THIRD EXAMPLE Tags (%marina, marina): exact name and shorthand return image. (2/2) Parent Tags (_$splatoon2, splatoon 2): only shorthand returns image. (1/2) Grandparent Tags ($splatoon, splatoon): exact name and shorthand return image. (2/2)

Obviously this is a very small dataset, so take my analysis with a grain of salt, but here are the patterns I was able to identify: -Tags with underscores never return the image. -The only instances where searching the exact name of the tag returned the image was with tags that are one word and have no underscores. -Only the shorthand will return the image when searching parent tags.

The main thing that baffles me is how inconsistent the aliases with spaces are. I just have no idea why searching the legend of zelda works, but tears of the kingdom and monster hunter wilds and monster hunter don't. I'm not very familiar with coding, so I don't know what might be causing this, but hopefully this information is helpful for whenever the search function gets revamped.

Expected Behavior

As for the expected behavior, I would expect an image to show up in the search if you search any of its tags, parent tags, or grandparent tags, etc, or if you search any of the shorthands/aliases of those tags, parent tags, or grandparent tags.

Steps to Reproduce

For the steps to reproduce, just create a few tags with parent and grandparent tags and give them shorthands and/or aliases. Maybe experiment with including symbols, underscores, and spaces. Then just tag some images with only the base tags and see whether they show up when you search certain parent tags and aliases.

Logs

No response

CyanVoxel commented 3 months ago

First off thank you so much for the in-depth explanation, this will incredibly helpful for narrowing this down 😁

Some of this seems like it can be attributed to https://github.com/TagStudioDev/TagStudio/issues/112, wherein the search query is split along spaces. So searching for "monster hunter wilds" will be sent as three distinct queries, being "monster", "hunter", and "wilds". This is something that will be fixed down the line, but has slipped by for the time being.

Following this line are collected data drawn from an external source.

-- ==== Sys2Proof/Laws/KeptBayState.lean ====
section
/-! SUPPORT. What the operations of Machine/BayState.lean keep. -/

set_option linter.all false

namespace Sys2Proof.Machine

theorem State.showShares_kept {m : Nat} (hm : 8 &&& m = 8) {s : State} {x_s : State} (h_x_s : Kept m s x_s) : Kept m s (State.showShares x_s) := by
  unfold State.showShares
  repeat' first
    | (with_reducible first | assumption | exact Kept.refl _)
    | exact sub_trans (b := 8) (by decide) hm
    | (intro x_1; refine (fun hx : Kept m s x_1 => ?_) ?_; (clear_value x_1); rotate_left; (unfold x_1))
    | (intro x_1; clear_value x_1)
    | intro _
    | with_reducible apply State.setO_kept
    | lift_lets -underBinder

theorem State.takeShare_kept {m : Nat} (hm : 8200 &&& m = 8200) {s : State} {x_s : State} {x_b : Bay} (h_x_s : Kept m s x_s) : Kept m s (State.takeShare x_s x_b) := by
  unfold State.takeShare
  repeat' first
    | (with_reducible first | assumption | exact Kept.refl _)
    | exact sub_trans (b := 8200) (by decide) hm
    | intro _
    | (with_reducible first | apply State.showShares_kept | apply State.modBay_kept)
    | (refine Kept.upd ?_ ?_)

theorem State.dropShares_kept {m : Nat} (hm : 8200 &&& m = 8200) {s : State} {x_s : State} {x_b : Bay} (h_x_s : Kept m s x_s) : Kept m s (State.dropShares x_s x_b) := by
  unfold State.dropShares
  repeat' first
    | (with_reducible first | assumption | exact Kept.refl _)
    | exact sub_trans (b := 8200) (by decide) hm
    | intro _
    | (with_reducible first | apply State.showShares_kept | apply State.modBay_kept)
    | (refine Kept.upd ?_ ?_)

theorem State.clearRun_kept {m : Nat} (hm : 8192 &&& m = 8192) {s : State} {x_s : State} {x_b : Bay} (h_x_s : Kept m s x_s) : Kept m s (State.clearRun x_s x_b) := by
  unfold State.clearRun
  repeat' first
    | (with_reducible first | assumption | exact Kept.refl _)
    | exact sub_trans (b := 8192) (by decide) hm
    | intro _
    | (with_reducible first | apply State.modBay_kept | apply State.endUnderrun_kept)
    | (refine Kept.upd ?_ ?_)

theorem State.enterIdle_kept {m : Nat} (hm : 401928 &&& m = 401928) {s : State} {x_s : State} {x_b : Bay} (h_x_s : Kept m s x_s) : Kept m s (State.enterIdle x_s x_b) := by
  unfold State.enterIdle
  repeat' first
    | (with_reducible first | assumption | exact Kept.refl _)
    | exact sub_trans (b := 401928) (by decide) hm
    | (intro x_1; refine (fun hx : Kept m s x_1 => ?_) ?_; (clear_value x_1); rotate_left; (unfold x_1))
    | (intro x_1; clear_value x_1)
    | intro _
    | (with_reducible first | apply State.modBay_kept | apply State.clearRun_kept | apply State.dropShares_kept | apply State.inhibitBay_kept | apply State.setB_kept | apply State.driveSite_kept | apply State.showSlots_kept | apply State.setState_kept)
    | lift_lets -underBinder
    | dsimp only
    | (refine Kept.upd ?_ ?_)

theorem State.quieten_kept {m : Nat} (hm : 8456 &&& m = 8456) {s : State} {x_s : State} {x_b : Bay} (h_x_s : Kept m s x_s) : Kept m s (State.quieten x_s x_b) := by
  unfold State.quieten
  repeat' first
    | (with_reducible first | assumption | exact Kept.refl _)
    | exact sub_trans (b := 8456) (by decide) hm
    | (with_reducible first | apply State.dropShares_kept | apply State.rollAbort_kept | apply State.pmuOffBay_kept | apply State.inhibitBay_kept)

theorem State.enterSafe_kept {m : Nat} (hm : 419116 &&& m = 419116) {s : State} {x_s : State} {x_b : Bay} (h_x_s : Kept m s x_s) : Kept m s (State.enterSafe x_s x_b) := by
  unfold State.enterSafe
  repeat' first
    | (with_reducible first | assumption | exact Kept.refl _)
    | exact sub_trans (b := 419116) (by decide) hm
    | (intro x_1; refine (fun hx : Kept m s x_1 => ?_) ?_; (clear_value x_1); rotate_left; (unfold x_1))
    | (intro x_1; clear_value x_1)
    | intro _
    | (with_reducible first | apply State.capStop_kept | apply State.each_kept | apply State.modChan_kept | apply State.tmuDisarm_kept | apply State.assayAbort_kept | apply State.quieten_kept | apply State.clearRun_kept | apply State.cutByOff_kept | apply State.showSlots_kept | apply State.setState_kept | apply State.pkgAbort_kept | apply Kept.ite)
    | lift_lets -underBinder
    | split
    | dsimp only
    | (refine Kept.upd ?_ ?_)

theorem State.clearStores_kept {m : Nat} (hm : 8232 &&& m = 8232) {s : State} {x_s : State} {x_b : Bay} (h_x_s : Kept m s x_s) : Kept m s (State.clearStores x_s x_b) := by
  unfold State.clearStores
  repeat' first
    | (with_reducible first | assumption | exact Kept.refl _)
    | exact sub_trans (b := 8232) (by decide) hm
    | (intro x_1; refine (fun hx : Kept m s x_1 => ?_) ?_; (clear_value x_1); rotate_left; (unfold x_1))
    | (intro x_1; clear_value x_1)
    | (intro p; cases p <;> first | exact Or.inl (bit_of (a := 8232) hm rfl) | exact Or.inr rfl)
    | intro _
    | (with_reducible first | apply State.tmuClear_kept | apply State.modBay_kept)
    | lift_lets -underBinder
    | (refine Kept.upd ?_ ?_)

theorem State.releaseRidge_kept {m : Nat} (hm : 512 &&& m = 512) {s : State} {x_s : State} {x_b : Bay} (h_x_s : Kept m s x_s) : Kept m s (State.releaseRidge x_s x_b) := by
  unfold State.releaseRidge
  repeat' first
    | (with_reducible first | assumption | exact Kept.refl _)
    | exact sub_trans (b := 512) (by decide) hm
    | intro _
    | (with_reducible first | apply State.each_kept | apply State.driveRidge_kept | apply Kept.ite)
    | split

theorem State.enterMaint_kept {m : Nat} (hm : 402184 &&& m = 402184) {s : State} {x_s : State} {x_b : Bay} (h_x_s : Kept m s x_s) : Kept m s (State.enterMaint x_s x_b) := by
  unfold State.enterMaint
  repeat' first
    | (with_reducible first | assumption | exact Kept.refl _)
    | exact sub_trans (b := 402184) (by decide) hm
    | (intro x_1; refine (fun hx : Kept m s x_1 => ?_) ?_; (clear_value x_1); rotate_left; (unfold x_1))
    | (intro x_1; clear_value x_1)
    | intro _
    | (with_reducible first | apply State.modBay_kept | apply State.releaseRidge_kept | apply State.quieten_kept | apply State.clearRun_kept | apply State.driveSite_kept | apply State.setState_kept)
    | lift_lets -underBinder
    | dsimp only
    | (refine Kept.upd ?_ ?_)

theorem State.enterOff_kept {m : Nat} (hm : 418568 &&& m = 418568) {s : State} {x_s : State} {x_b : Bay} (h_x_s : Kept m s x_s) : Kept m s (State.enterOff x_s x_b) := by
  unfold State.enterOff
  repeat' first
    | (with_reducible first | assumption | exact Kept.refl _)
    | exact sub_trans (b := 418568) (by decide) hm
    | (intro x_1; refine (fun hx : Kept m s x_1 => ?_) ?_; (clear_value x_1); rotate_left; (unfold x_1))
    | (intro x_1; clear_value x_1)
    | intro _
    | (with_reducible first | apply State.releaseRidge_kept | apply State.tmuDisarm_kept | apply State.quieten_kept | apply State.clearRef_kept | apply State.each_kept | apply State.setOutputs_kept | apply State.releaseOwner_kept | apply State.setO_kept | apply State.modBay_kept | apply State.setState_kept)
    | lift_lets -underBinder
    | dsimp only
    | (refine Kept.upd ?_ ?_)

theorem State.startRounds_kept {m : Nat} (hm : 8200 &&& m = 8200) {s : State} {x_s : State} {x_b : Bay} (h_x_s : Kept m s x_s) : Kept m s (State.startRounds x_s x_b) := by
  unfold State.startRounds
  repeat' first
    | (with_reducible first | assumption | exact Kept.refl _)
    | exact sub_trans (b := 8200) (by decide) hm
    | (intro x_1; refine (fun hx : Kept m s x_1 => ?_) ?_; (clear_value x_1); rotate_left; (unfold x_1))
    | (intro x_1; clear_value x_1)
    | intro _
    | (with_reducible first | apply State.modRoll_kept | apply State.setO_kept)
    | lift_lets -underBinder
    | (refine Kept.upd ?_ ?_)

theorem State.leaveOff_kept {m : Nat} (hm : 401704 &&& m = 401704) {s : State} {x_s : State} {x_b : Bay} {x_host : Bool} (h_x_s : Kept m s x_s) : Kept m s (State.leaveOff x_s x_b x_host) := by
  unfold State.leaveOff
  repeat' first
    | (with_reducible first | assumption | exact Kept.refl _)
    | exact sub_trans (b := 401704) (by decide) hm
    | (intro x_1; refine (fun hx : Kept m s x_1 => ?_) ?_; (clear_value x_1); rotate_left; (unfold x_1))
    | (intro x_1; clear_value x_1)
    | intro _
    | (with_reducible first | apply State.clearStores_kept | apply State.tmuClear_kept | apply State.modBay_kept | apply State.setO_kept | apply State.startRounds_kept | apply State.claimSpare_kept | apply State.setState_kept | apply State.inhibitBay_kept | apply Kept.ite)
    | lift_lets -underBinder
    | split
    | dsimp only
    | (refine Kept.upd ?_ ?_)

theorem State.fillRing_kept {m : Nat} (hm : 434188 &&& m = 434188) {s : State} {x_s : State} {x_b : Bay} {x_bad : List Nat} {x_a3 : Nat} (h_x_s : Kept m s x_s) : Kept m s (State.fillRing x_s x_b x_bad x_a3) := by
  induction x_a3 generalizing x_s with
  | zero =>
    unfold State.fillRing
    repeat' first
      | (with_reducible first | assumption | exact Kept.refl _)
      | exact sub_trans (b := 434188) (by decide) hm
      | (intro x_1; refine (fun hx : Kept m s x_1 => ?_) ?_; (clear_value x_1); rotate_left; (unfold x_1))
      | (intro x_1; clear_value x_1)
      | intro _
      | (with_reducible first | apply State.loftFill_kept | apply Kept.ite)
      | lift_lets -underBinder
      | split
      | dsimp only
  | succ k ih =>
    unfold State.fillRing
    repeat' first
      | with_reducible apply ih
      | (with_reducible first | assumption | exact Kept.refl _)
      | exact sub_trans (b := 434188) (by decide) hm
      | (intro x_1; refine (fun hx : Kept m s x_1 => ?_) ?_; (clear_value x_1); rotate_left; (unfold x_1))
      | (intro x_1; clear_value x_1)
      | intro _
      | (with_reducible first | apply State.loftFill_kept | apply Kept.ite)
      | lift_lets -underBinder
      | split
      | dsimp only

theorem State.residentErrors_kept {m : Nat} (hm : 434188 &&& m = 434188) {s : State} {x_s : State} {x_b : Bay} {x_bad : List Nat} (h_x_s : Kept m s x_s) : Kept m s (State.residentErrors x_s x_b x_bad) := by
  unfold State.residentErrors
  repeat' first
    | (with_reducible first | assumption | exact Kept.refl _)
    | exact sub_trans (b := 434188) (by decide) hm
    | (intro x_1; refine (fun hx : Kept m s x_1 => ?_) ?_; (clear_value x_1); rotate_left; (unfold x_1))
    | (intro x_1; clear_value x_1)
    | intro _
    | (with_reducible first | apply State.modBay_kept | apply State.each_kept | apply State.countUe_kept)
    | lift_lets -underBinder
    | dsimp only
    | (refine Kept.upd ?_ ?_)

theorem State.beginArming_kept {m : Nat} (hm : 8201 &&& m = 8201) {s : State} {x_s : State} {x_b : Bay} (h_x_s : Kept m s x_s) : Kept m s (State.beginArming x_s x_b) := by
  unfold State.beginArming
  repeat' first
    | (with_reducible first | assumption | exact Kept.refl _)
    | exact sub_trans (b := 8201) (by decide) hm
    | (intro x_1; refine (fun hx : Kept m s x_1 => ?_) ?_; (clear_value x_1); rotate_left; (unfold x_1))
    | (intro x_1; clear_value x_1)
    | intro _
    | (with_reducible first | apply State.setB_kept | apply State.takeShare_kept | apply State.each_kept | apply State.countTag_kept | apply State.ok_kept | apply State.modBay_kept | apply Kept.ite | apply Kept.ite1 | apply Kept.ite2)
    | lift_lets -underBinder
    | split
    | dsimp only
    | (refine Kept.upd ?_ ?_)

theorem State.endArming_kept {m : Nat} (hm : 8200 &&& m = 8200) {s : State} {x_s : State} {x_b : Bay} (h_x_s : Kept m s x_s) : Kept m s (State.endArming x_s x_b) := by
  unfold State.endArming
  repeat' first
    | (with_reducible first | assumption | exact Kept.refl _)
    | exact sub_trans (b := 8200) (by decide) hm
    | (with_reducible first | apply State.dropShares_kept | apply State.clearRun_kept)

theorem State.armLost_kept {m : Nat} (hm : 401416 &&& m = 401416) {s : State} {x_s : State} {x_b : Bay} (h_x_s : Kept m s x_s) : Kept m s (State.armLost x_s x_b) := by
  unfold State.armLost
  repeat' first
    | (with_reducible first | assumption | exact Kept.refl _)
    | exact sub_trans (b := 401416) (by decide) hm
    | (with_reducible first | apply State.event_kept | apply State.setB_kept | apply State.endArming_kept | apply Kept.ite)
    | split

theorem State.refuseMates_kept {m : Nat} (hm : 401416 &&& m = 401416) {s : State} {x_s : State} {x_b : Bay} (h_x_s : Kept m s x_s) : Kept m s (State.refuseMates x_s x_b) := by
  unfold State.refuseMates
  repeat' first
    | (with_reducible first | assumption | exact Kept.refl _)
    | exact sub_trans (b := 401416) (by decide) hm
    | (intro x_1; refine (fun hx : Kept m s x_1 => ?_) ?_; (clear_value x_1); rotate_left; (unfold x_1))
    | (intro x_1; clear_value x_1)
    | intro _
    | (with_reducible first | apply State.each_kept | apply State.setB_kept | apply State.event_kept | apply State.endArming_kept | apply Kept.ite)
    | lift_lets -underBinder
    | split
    | dsimp only

theorem State.refuseArm_kept {m : Nat} (hm : 401417 &&& m = 401417) {s : State} {x_s : State} {x_b : Bay} {x_f : ArmFail} (h_x_s : Kept m s x_s) : Kept m s (State.refuseArm x_s x_b x_f) := by
  unfold State.refuseArm
  repeat' first
    | (with_reducible first | assumption | exact Kept.refl _)
    | exact sub_trans (b := 401417) (by decide) hm
    | (intro x_1; refine (fun hx : Kept m s x_1 => ?_) ?_; (clear_value x_1); rotate_left; (unfold x_1))
    | (intro x_1; clear_value x_1)
    | intro _
    | (with_reducible first | apply State.refuseMates_kept | apply State.setB_kept | apply State.answerD_kept | apply State.event_kept | apply Kept.ite)
    | lift_lets -underBinder
    | split
    | dsimp only
    | (refine Kept.upd ?_ ?_)

theorem State.armShow_kept {m : Nat} (hm : 12 &&& m = 12) {s : State} {x_s : State} {x_b : Bay} (h_x_s : Kept m s x_s) : Kept m s (State.armShow x_s x_b) := by
  unfold State.armShow
  repeat' first
    | (with_reducible first | assumption | exact Kept.refl _)
    | exact sub_trans (b := 12) (by decide) hm
    | (intro x_1; refine (fun hx : Kept m s x_1 => ?_) ?_; (clear_value x_1); rotate_left; (unfold x_1))
    | (intro x_1; clear_value x_1)
    | intro _
    | (with_reducible first | apply State.showRates_kept | apply State.showLoft_kept | apply State.setB_kept)
    | lift_lets -underBinder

As for some of the other cases, hmm... In your second example, I would definitely expect the grandparent "$monster_hunter" to return the "%gemma" tag. Likewise in your third example I would also expect "$splatoon_2" to return "%marina". Given that the grandparent tag in your third example somehow works as intended, my guess it that something might be wrong with how underscores are checked in the parser when it comes to tag relations. Behind the scenes, all characters such as underscores, hyphens, spaces, and apostophies are ignored while parsing (this is also responsible for the space bug).

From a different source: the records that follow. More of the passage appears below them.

theorem State.countPool_kept {m : Nat} (hm : 4194312 &&& m = 4194312) {s : State} {x_s : State} {x_n : Bench} (h_x_s : Kept m s x_s) : Kept m s (State.countPool x_s x_n) := by
  unfold State.countPool
  repeat' first
    | (with_reducible first | assumption | exact Kept.refl _)
    | exact sub_trans (b := 4194312) (by decide) hm
    | (intro x_1; refine (fun hx : Kept m s x_1 => ?_) ?_; (clear_value x_1); rotate_left; (unfold x_1))
    | (intro x_1; clear_value x_1)
    | intro _
    | (with_reducible first | apply State.each_kept | apply State.addG_kept | apply State.modBench_kept | apply Kept.ite)
    | lift_lets -underBinder
    | (refine Kept.upd ?_ ?_)

theorem State.dispatchWork_kept {m : Nat} (hm : 4227081 &&& m = 4227081) {s : State} {x_s : State} {x_n : Bench} (h_x_s : Kept m s x_s) : Kept m s (State.dispatchWork x_s x_n) := by
  unfold State.dispatchWork
  repeat' first
    | (with_reducible first | assumption | exact Kept.refl _)
    | exact sub_trans (b := 4227081) (by decide) hm
    | (intro x_1; refine (fun hx : Kept m s x_1 => ?_) ?_; (clear_value x_1); rotate_left; (unfold x_1))
    | (intro x_1; clear_value x_1)
    | intro _
    | (with_reducible first | apply State.countPool_kept | apply State.showSched_kept | apply State.modBench_kept | apply State.inc64_kept | apply State.sched_kept | apply State.giveWork_kept | exact KeptO.none | apply KeptO.some | apply KeptO.ite | apply Kept.ite)
    | lift_lets -underBinder
    | split
    | (refine Kept.upd ?_ ?_)

theorem State.enterDelay_kept {m : Nat} (hm : 4194304 &&& m = 4194304) {s : State} {x_s : State} {x_i : Fin 4} {x_e : DelayEntry} (h_x_s : Kept m s x_s) : KeptO m s (State.enterDelay x_s x_i x_e) := by
  unfold State.enterDelay
  repeat' first
    | (with_reducible first | assumption | exact Kept.refl _)
    | (intro p; cases p <;> first | exact Or.inl (bit_of (a := 4194304) hm rfl) | exact Or.inr rfl)
    | intro _
    | (with_reducible first | exact KeptO.none | apply KeptO.some | apply KeptO.ite | apply Kept.ite)
    | split
    | (refine Kept.upd ?_ ?_)

theorem State.retick_kept {m : Nat} (hm : 4194312 &&& m = 4194312) {s : State} {x_s : State} {x_n : Nat} (h_x_s : Kept m s x_s) : Kept m s (State.retick x_s x_n) := by
  unfold State.retick
  repeat' first
    | (with_reducible first | assumption | exact Kept.refl _)
    | exact sub_trans (b := 4194312) (by decide) hm
    | (intro x_1; refine (fun hx : Kept m s x_1 => ?_) ?_; (clear_value x_1); rotate_left; (unfold x_1))
    | (intro x_1; clear_value x_1)
    | (intro p; cases p <;> first | exact Or.inl (bit_of (a := 4194312) hm rfl) | exact Or.inr rfl)
    | intro _
    | (with_reducible first | apply State.setO_kept | apply Kept.ite | apply Kept.foldl)
    | lift_lets -underBinder
    | split
    | dsimp only
    | (refine Kept.upd ?_ ?_)

theorem State.popDelay_kept {m : Nat} (hm : 4194304 &&& m = 4194304) {s : State} {x_s : State} {x_i : Fin 4} (h_x_s : Kept m s x_s) : Kept m s (State.popDelay x_s x_i) := by
  unfold State.popDelay
  repeat' first
    | (with_reducible first | assumption | exact Kept.refl _)
    | (intro p; cases p <;> first | exact Or.inl (bit_of (a := 4194304) hm rfl) | exact Or.inr rfl)
    | (refine Kept.upd ?_ ?_)

theorem State.holdDelay_kept {m : Nat} (hm : 4194304 &&& m = 4194304) {s : State} {x_s : State} {x_i : Fin 4} (h_x_s : Kept m s x_s) : Kept m s (State.holdDelay x_s x_i) := by
  unfold State.holdDelay
  repeat' first
    | (with_reducible first | assumption | exact Kept.refl _)
    | (intro p; cases p <;> first | exact Or.inl (bit_of (a := 4194304) hm rfl) | exact Or.inr rfl)
    | split
    | (refine Kept.upd ?_ ?_)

I'll try to replicate this and further narrow in on the cause. Thank you again for the detailed bug report!

Thesacraft commented 2 months ago

Hi I looked into this and I think I know why the bug is happening and CyanVoxel was on the right path :

It is partly due to the space bug, but that for example $tears_of_the_kingdom doesn't show the image taged with %princess_zelda is due to the parser ignoring underscores etc.. This is a problem because the search query is striped of punctuation ( including underscores ) and then the algorithm tries to find the matching tag to the query. For example the search query $tears_of_the_kingdom becomes $tearsofthekingdom but the tag name still is $tears_of_the_kingdom which means that the search is unsucsessfull.

An easy fix would be to strip the punctuation of tags when they are created but this would also be displayed to the user ( meaning a tag created with the name $tears_of_the_kingdom would have the name $tearsofthekingdom after creation). I think using a striped version for the search part and displaying a non striped version to the user would be a bad idea because it could make it confusing to use and could end up making the code very confusing.

Theoretically #310 also removes this (and the space bug) but it is achieved by not stripping any punctuation at all. Personally I would remove the stripping of underscores regardless of the final solution for the rest because I think it makes it easier to read the tags if you can use underscores to separate words.